## Data to use
-- ==== Sys2Proof/Machine/HostPort.lean ====
section
/-! DEFINITION. The host's side: register and memory accesses, starting an operation, and the buffer statements of
30_encoding.md R83. -/

namespace Sys2Proof.Machine

/-- An OPSEL write (10_state.md R22): OPSEL takes the value's low byte (log 17), and the operation it selects runs to
completion. A reserved value is refused by name (30_encoding.md R81). -/
def startOperation (s : State) (v : Nat) : Res State :=
  match decode (BitVec.ofNat 8 v) with
  | .ok i => exec i (regSet s .opsel v)
  | .error .reservedOpsel => refuse .reservedOpsel
  | .error .reservedOp => refuse .reservedOp

/-- `wreg REG, v` (10_state.md R39): an unknown or read-only register is refused; PKT_LEN is checked against PKT_CAP
(R29, log 16); OPSEL starts an operation; any other register keeps the value's low bits. -/
def hostWriteReg (s : State) (idx v : Nat) : Res State :=
  match regOfIndex idx with
  | none => refuse .unknownRegister
  | some r =>
    if regReadOnly r then refuse .readOnlyRegister
    else if r = .opsel then startOperation s v
    else if r = .pktLen ∧ v > s.pktCap then refuse .packetOverrun
    else .next (regSet s r v)

/-- The host reads a register (10_state.md R21): no side effect on the core. -/
def hostReadReg (s : State) (idx : Nat) : Res State :=
  match regOfIndex idx with
  | none => refuse .unknownRegister
  | some r => .next { s with readData := regRead s r }

/-- The host reads a byte of memory (20_memory.md R50): no side effect on the core. -/
def hostReadMem (s : State) (sp : Space) (a : Nat) : Res State :=
  andThen (hostReadByte s sp a) fun b => .next { s with readData := b.toNat }

/-- The host moves `c` bytes of IN_MEM down by `k`, the first to offset `d`, in index order (log 18). The target exists
where the source does. -/
def hostMoveDown (k : Nat) : Nat → Nat → State → Res State
  | 0, _, s => .next s
  | c + 1, d, s =>
    andThen (hostReadByte s .inp (d + k)) fun b => hostMoveDown k c (d + 1) (putByte s .inp d b)

/-- `shift IN, k` (30_encoding.md R83): IN_MEM[0..IN_LEN-k) <- IN_MEM[k..IN_LEN), then IN_LEN <- IN_LEN - k. -/
def hostShift (s : State) (k : Nat) : Res State :=
  if k ≤ s.inLen then
    andThen (hostMoveDown k (s.inLen - k) 0 s) fun s' => .next (regSet s' .inLen (s.inLen - k))
  else refuse .shiftPastLength

/-- The number a `shift` drops (30_encoding.md R84: `consume` is `shift IN, RESULT`). -/
def shiftCount (s : State) : ShiftCount → Nat
  | .lit k => k
  | .result => s.result

/-- `append IN, [..]` (30_encoding.md R83): the bytes go to IN_MEM[IN_LEN...], and IN_LEN grows by their count. -/
def hostAppend (s : State) (bytes : List Byte) : Res State :=
  andThen (hostWriteBytes s .inp s.inLen bytes) fun s' => .next (regSet s' .inLen (s.inLen + bytes.length))

/-- One host action (30_encoding.md R83). -/
def hostAct (s : State) : HostAction → Res State
  | .writeReg idx v => hostWriteReg s idx v
  | .readReg idx => hostReadReg s idx
  | .writeMem sp off bytes => hostWriteBytes s sp off bytes
  | .readMem sp off => hostReadMem s sp off
  | .shift k => hostShift s (shiftCount s k)
  | .append bytes => hostAppend s bytes

/-- The host's next turn: its first pending action, or, when it has none, the core stays idle and keeps its state
(60_exceptions.md R235; 70_reset_and_hazards.md R250). -/
def hostTurn (s : State) : Res State :=
  match s.pending with
  | [] => .next s
  | act :: rest => hostAct { s with pending := rest } act

/-- Put an OPSEL write first among the host's pending actions. -/
def pendOpsel (s : State) (v : Nat) : State :=
  { s with pending := .writeReg (regIndex .opsel) v :: s.pending }

end Sys2Proof.Machine
end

## Task objective
Please find every line in the records that contains the word "Machine", and copy it out.

## Reply to the exercise
-- ==== Sys2Proof/Machine/HostPort.lean ====
namespace Sys2Proof.Machine
end Sys2Proof.Machine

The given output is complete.